- _What is required_: The records must be repeated exactly and in their entirety.

- _Supplied information_:

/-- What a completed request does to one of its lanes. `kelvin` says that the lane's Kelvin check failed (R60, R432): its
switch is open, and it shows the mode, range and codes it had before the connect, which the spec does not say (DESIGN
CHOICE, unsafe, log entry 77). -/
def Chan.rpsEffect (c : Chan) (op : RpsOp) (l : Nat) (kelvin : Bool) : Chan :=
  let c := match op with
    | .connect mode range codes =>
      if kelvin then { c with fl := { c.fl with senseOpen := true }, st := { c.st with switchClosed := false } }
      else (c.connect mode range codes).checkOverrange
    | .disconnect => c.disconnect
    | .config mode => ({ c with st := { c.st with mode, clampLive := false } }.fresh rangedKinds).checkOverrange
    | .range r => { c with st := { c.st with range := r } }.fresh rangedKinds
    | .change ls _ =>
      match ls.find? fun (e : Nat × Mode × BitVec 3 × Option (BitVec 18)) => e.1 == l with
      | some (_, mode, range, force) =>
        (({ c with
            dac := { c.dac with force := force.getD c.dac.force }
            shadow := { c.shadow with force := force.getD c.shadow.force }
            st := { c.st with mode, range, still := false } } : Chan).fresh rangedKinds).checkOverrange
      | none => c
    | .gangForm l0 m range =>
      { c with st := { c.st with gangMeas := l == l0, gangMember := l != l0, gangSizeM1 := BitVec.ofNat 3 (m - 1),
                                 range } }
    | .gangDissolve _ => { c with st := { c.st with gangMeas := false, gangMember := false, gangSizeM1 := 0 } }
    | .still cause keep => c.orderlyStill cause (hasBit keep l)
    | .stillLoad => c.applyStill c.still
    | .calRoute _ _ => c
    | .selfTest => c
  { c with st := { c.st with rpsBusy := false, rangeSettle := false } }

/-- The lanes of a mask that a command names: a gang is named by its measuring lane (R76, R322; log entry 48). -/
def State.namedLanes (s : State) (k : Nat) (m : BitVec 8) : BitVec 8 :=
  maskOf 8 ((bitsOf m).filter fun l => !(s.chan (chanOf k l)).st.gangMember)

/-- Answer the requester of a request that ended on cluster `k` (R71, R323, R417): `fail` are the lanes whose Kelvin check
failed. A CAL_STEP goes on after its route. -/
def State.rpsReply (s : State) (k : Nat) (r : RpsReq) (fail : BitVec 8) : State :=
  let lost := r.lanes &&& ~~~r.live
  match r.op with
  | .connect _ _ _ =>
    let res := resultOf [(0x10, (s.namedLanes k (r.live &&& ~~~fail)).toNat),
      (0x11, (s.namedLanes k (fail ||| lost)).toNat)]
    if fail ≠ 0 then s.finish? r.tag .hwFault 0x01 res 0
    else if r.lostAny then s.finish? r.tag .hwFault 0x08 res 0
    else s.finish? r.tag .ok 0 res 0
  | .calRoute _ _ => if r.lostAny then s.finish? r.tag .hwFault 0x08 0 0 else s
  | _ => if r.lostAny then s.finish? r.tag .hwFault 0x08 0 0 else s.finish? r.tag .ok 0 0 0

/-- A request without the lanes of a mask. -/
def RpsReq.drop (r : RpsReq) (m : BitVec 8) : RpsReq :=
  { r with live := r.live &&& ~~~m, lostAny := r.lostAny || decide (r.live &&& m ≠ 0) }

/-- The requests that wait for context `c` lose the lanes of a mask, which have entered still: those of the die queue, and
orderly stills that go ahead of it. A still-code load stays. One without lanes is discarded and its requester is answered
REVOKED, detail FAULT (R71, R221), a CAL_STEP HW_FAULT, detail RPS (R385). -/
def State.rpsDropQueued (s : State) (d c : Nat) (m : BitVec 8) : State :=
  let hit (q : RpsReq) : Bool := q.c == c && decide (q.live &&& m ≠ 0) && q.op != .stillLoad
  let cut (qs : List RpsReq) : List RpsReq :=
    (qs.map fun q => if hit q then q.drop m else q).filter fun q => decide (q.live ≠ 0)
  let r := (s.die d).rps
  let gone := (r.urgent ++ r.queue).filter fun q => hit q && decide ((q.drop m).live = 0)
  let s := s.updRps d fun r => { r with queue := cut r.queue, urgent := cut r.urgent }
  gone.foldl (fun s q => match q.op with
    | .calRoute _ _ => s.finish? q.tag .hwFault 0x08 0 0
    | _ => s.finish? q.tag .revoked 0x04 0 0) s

- _Final answer_:
/-- What a completed request does to one of its lanes. `kelvin` says that the lane's Kelvin check failed (R60, R432): its
switch is open, and it shows the mode, range and codes it had before the connect, which the spec does not say (DESIGN
CHOICE, unsafe, log entry 77). -/
def Chan.rpsEffect (c : Chan) (op : RpsOp) (l : Nat) (kelvin : Bool) : Chan :=
  let c := match op with
    | .connect mode range codes =>
      if kelvin then { c with fl := { c.fl with senseOpen := true }, st := { c.st with switchClosed := false } }
      else (c.connect mode range codes).checkOverrange
    | .disconnect => c.disconnect
    | .config mode => ({ c with st := { c.st with mode, clampLive := false } }.fresh rangedKinds).checkOverrange
    | .range r => { c with st := { c.st with range := r } }.fresh rangedKinds
    | .change ls _ =>
      match ls.find? fun (e : Nat × Mode × BitVec 3 × Option (BitVec 18)) => e.1 == l with
      | some (_, mode, range, force) =>
        (({ c with
            dac := { c.dac with force := force.getD c.dac.force }
            shadow := { c.shadow with force := force.getD c.shadow.force }
            st := { c.st with mode, range, still := false } } : Chan).fresh rangedKinds).checkOverrange
      | none => c
    | .gangForm l0 m range =>
      { c with st := { c.st with gangMeas := l == l0, gangMember := l != l0, gangSizeM1 := BitVec.ofNat 3 (m - 1),
                                 range } }
    | .gangDissolve _ => { c with st := { c.st with gangMeas := false, gangMember := false, gangSizeM1 := 0 } }
    | .still cause keep => c.orderlyStill cause (hasBit keep l)
    | .stillLoad => c.applyStill c.still
    | .calRoute _ _ => c
    | .selfTest => c
  { c with st := { c.st with rpsBusy := false, rangeSettle := false } }

/-- The lanes of a mask that a command names: a gang is named by its measuring lane (R76, R322; log entry 48). -/
def State.namedLanes (s : State) (k : Nat) (m : BitVec 8) : BitVec 8 :=
  maskOf 8 ((bitsOf m).filter fun l => !(s.chan (chanOf k l)).st.gangMember)

/-- Answer the requester of a request that ended on cluster `k` (R71, R323, R417): `fail` are the lanes whose Kelvin check
failed. A CAL_STEP goes on after its route. -/
def State.rpsReply (s : State) (k : Nat) (r : RpsReq) (fail : BitVec 8) : State :=
  let lost := r.lanes &&& ~~~r.live
  match r.op with
  | .connect _ _ _ =>
    let res := resultOf [(0x10, (s.namedLanes k (r.live &&& ~~~fail)).toNat),
      (0x11, (s.namedLanes k (fail ||| lost)).toNat)]
    if fail ≠ 0 then s.finish? r.tag .hwFault 0x01 res 0
    else if r.lostAny then s.finish? r.tag .hwFault 0x08 res 0
    else s.finish? r.tag .ok 0 res 0
  | .calRoute _ _ => if r.lostAny then s.finish? r.tag .hwFault 0x08 0 0 else s
  | _ => if r.lostAny then s.finish? r.tag .hwFault 0x08 0 0 else s.finish? r.tag .ok 0 0 0

/-- A request without the lanes of a mask. -/
def RpsReq.drop (r : RpsReq) (m : BitVec 8) : RpsReq :=
  { r with live := r.live &&& ~~~m, lostAny := r.lostAny || decide (r.live &&& m ≠ 0) }

/-- The requests that wait for context `c` lose the lanes of a mask, which have entered still: those of the die queue, and
orderly stills that go ahead of it. A still-code load stays. One without lanes is discarded and its requester is answered
REVOKED, detail FAULT (R71, R221), a CAL_STEP HW_FAULT, detail RPS (R385). -/
def State.rpsDropQueued (s : State) (d c : Nat) (m : BitVec 8) : State :=
  let hit (q : RpsReq) : Bool := q.c == c && decide (q.live &&& m ≠ 0) && q.op != .stillLoad
  let cut (qs : List RpsReq) : List RpsReq :=
    (qs.map fun q => if hit q then q.drop m else q).filter fun q => decide (q.live ≠ 0)
  let r := (s.die d).rps
  let gone := (r.urgent ++ r.queue).filter fun q => hit q && decide ((q.drop m).live = 0)
  let s := s.updRps d fun r => { r with queue := cut r.queue, urgent := cut r.urgent }
  gone.foldl (fun s q => match q.op with
    | .calRoute _ _ => s.finish? q.tag .hwFault 0x08 0 0
    | _ => s.finish? q.tag .revoked 0x04 0 0) s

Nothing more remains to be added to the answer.